Friday 8 July
So good to be back at Cornbury as it has been three long years since the last one. Sadly this year’s is billed as the Last Hurrah, although the organiser Hugh has said that before…
Tears in the old eyes as I entered the festival site. Just so good to see people enjoying themselves and the sunny weather certainly helps.
Those camping have spectacular views of the rolling Oxfordshire countryside. Not for this intrepid reviewer though as Cub Scouts gave me more than enough experience of camping.
Amy Montgomery had the tough task to open the main stage. Backed by a four piece band dressed in white, Amy Montgomery is all you want from a festival opener – lively tunes and an energetic stage presence.

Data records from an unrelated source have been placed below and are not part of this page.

-- ==== Sys2Proof/Machine/Bobbins.lean ====
section
/-! DEFINITION. Bobbins (16 R412 to R422): rings and their checks, input and output frames, the drop rule, host rings,
and the stream commands (06 R161, R162). -/
namespace Sys2Proof.Machine
open Sys2Proof

/-! ### A bobbin's memory (R413, R414) -/

/-- The offset of the slot of the k-th frame, from 1. -/
def Bobbin.slotOff (b : Bobbin) (k : Nat) : Nat := 256 + (k - 1) % b.size * strideOf b.frame.toNat
/-- Where an access of a bobbin is served (R413, R217): as its swatch under R382, an output ring in a shared hank from the
front copy; as the host scope under R387; or in the sentinel skein's store. None where it is refused or uncorrectable. -/
def State.bobAt (s : State) (b : Bobbin) (a n : Nat) (write : Bool) : Option Nat :=
  let chk : Chk := match b.swatch with
    | some i =>
      if s.ownStore i a then .ok a
      else
        let front : Option Nat := if b.dirOut ∧ !write then
            (s.swatches[i].winAt a n).bind fun x => if x.kind = 1 then some (frontAddr s.swatches[i] x a) else none
          else none
        match front, s.windowCheck i a n (if write then .write else .read) with
        | some f, .ok _ => .ok f
        | _, c => c
    | none =>
      if s.region a = .store s.sentinelSkein ∧ s.powered s.sentinelSkein then .ok a else s.hostCheck a n write
  match chk with
  | .ok x => if s.inSref x || (!write && s.anyBad x n) || s.onLost x then none else some x
  | _ => none
/-- The pieces of a range in 256-byte rows: offset and length. -/
def rowsOf (a : Nat) : Nat → Nat → List (Nat × Nat)
  | 0, _ => []
  | fuel + 1, len =>
    if len = 0 then []
    else
      let n := min len (256 - a % 256)
      (a, n) :: rowsOf (a + n) fuel (len - n)
/-- Where the rows of an access of a bobbin are served; none where one is refused. -/
def State.bobRows (s : State) (b : Bobbin) (a n : Nat) (write : Bool) : Option (List (Nat × Nat)) :=
  let one : Bool := match b.swatch with
    | some i => s.ownStore i a || ((s.swatches[i]).winAt a n).isSome
    | none => (s.bobAt b a n write).isSome
  if !one then none
  else (rowsOf a (n / 256 + 2) n).mapM fun c => (s.bobAt b c.1 c.2 write).map fun x => (x, c.2)
/-- Bytes read by a bobbin. -/
def State.bobGet (s : State) (b : Bobbin) (a n : Nat) : Option (List Byte) :=
  (s.bobRows b a n false).map fun l => l.flatMap fun x => memRead s.mem x.1 x.2
/-- Bytes written by a bobbin; BOB_EVENTS.ACCESS where it may not (R422). -/
def State.bobPut (s : State) (n : Fin 48) (a : Nat) (bs : List Byte) : State :=
  match s.bobRows s.bobbins[n] a bs.length true with
  | some l => (l.foldl (fun (r : State × List Byte) x => (r.1.putOwn s.bobbins[n].swatch x.1 ((r.2.take x.2).map some), r.2.drop x.2)) (s, bs)).1
  | none => s.modBob n fun b => { b with events := setBit b.events 5 }
/-- Where the consumer count lies (R414). -/
def State.countAddr (s : State) (b : Bobbin) : Nat :=
  match s.bobGet b (b.ring.toNat + 24) 8 with
  | some l => if leNat l = 0 then b.ring.toNat + 32 else leNat l
  | none => b.ring.toNat + 32
/-- The consumer's count read (R417): one above PRODUCED is taken as PRODUCED, with CONSUMED_BAD; a count that cannot be
read sets ACCESS. -/
def State.readCount (s : State) (n : Fin 48) : State :=
  let b := s.bobbins[n]
  match s.bobGet b (s.countAddr b) 8 with
  | some l =>
    if b.published.toNat < leNat l then
      s.modBob n fun b => { b with consumed := b.published.toNat, events := setBit b.events 3 }
    else s.modBob n fun b => { b with consumed := leNat l }
  | none => s.modBob n fun b => { b with events := setBit b.events 5 }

Pretty rocking set which got a good reception from the crowd. Adding a well known cover to your set always helps. In Amy’s case she ripped through a rocked up version of Donna Summer classic ‘I Feel Love’. Impressive stuff and the first Cornbury discovery to win me over.
Stone Foundation added a little bit of late afternoon funk and soul over on the Songbird stage. Enjoyable hour spent listening to their mainly self penned set of songs. They added a bit of punch with a live horns section – no backing tracks for these guys. They have been around since the late 90s and it shows in their slick set which got a rousing reception from the crowd.
Food and drink are always a key element of any festival. Cornbury has a good range, including Waitrose which is hardly surprising as the festival is sometimes known as Poshstock! Caffè Nero is always a welcome treat and they also host a number of artists in their tent throughout the weekend.
The Shires are a Cornbury staple having appeared here in 2019 and 2016. Plugging a new album the lead single ‘I See Stars’ has a nice bit of country pop bite. ‘All Over Again’ is another good summery afternoon tune and their country pop proves ever popular with the crowd.
Strange seeing The Darkness take to the stage in daylight and at the early time of seven thirty. Kicking off with ‘Growing On Me’, Justin Hawkins and his band mates seemed set on a whistle stop tour through their greatest hits in the hour allotted to them.
‘One Way Ticket’ was next with bassist Frankie Poullin on cowbell. First of their set’s covers came next with The Darkness take on the Radiohead classic ‘Fade Out (Street Spirit)’. Back to their debut album for a trio of classics – ‘Givin Up’, ‘Love Is Only A Feeling’ and ‘Friday Night’. Justin Hawkins is the consummate rock n roll front man romping around the stage, playing guitar solos and hitting those high notes.
Newer songs next with ‘Heart Explodes’, one of their better recent tunes, and ‘Solid Gold’. The latter may have seen a dip in the crowds enthusiasm but that was quickly restored by ‘Get Your Hands Off My Woman’.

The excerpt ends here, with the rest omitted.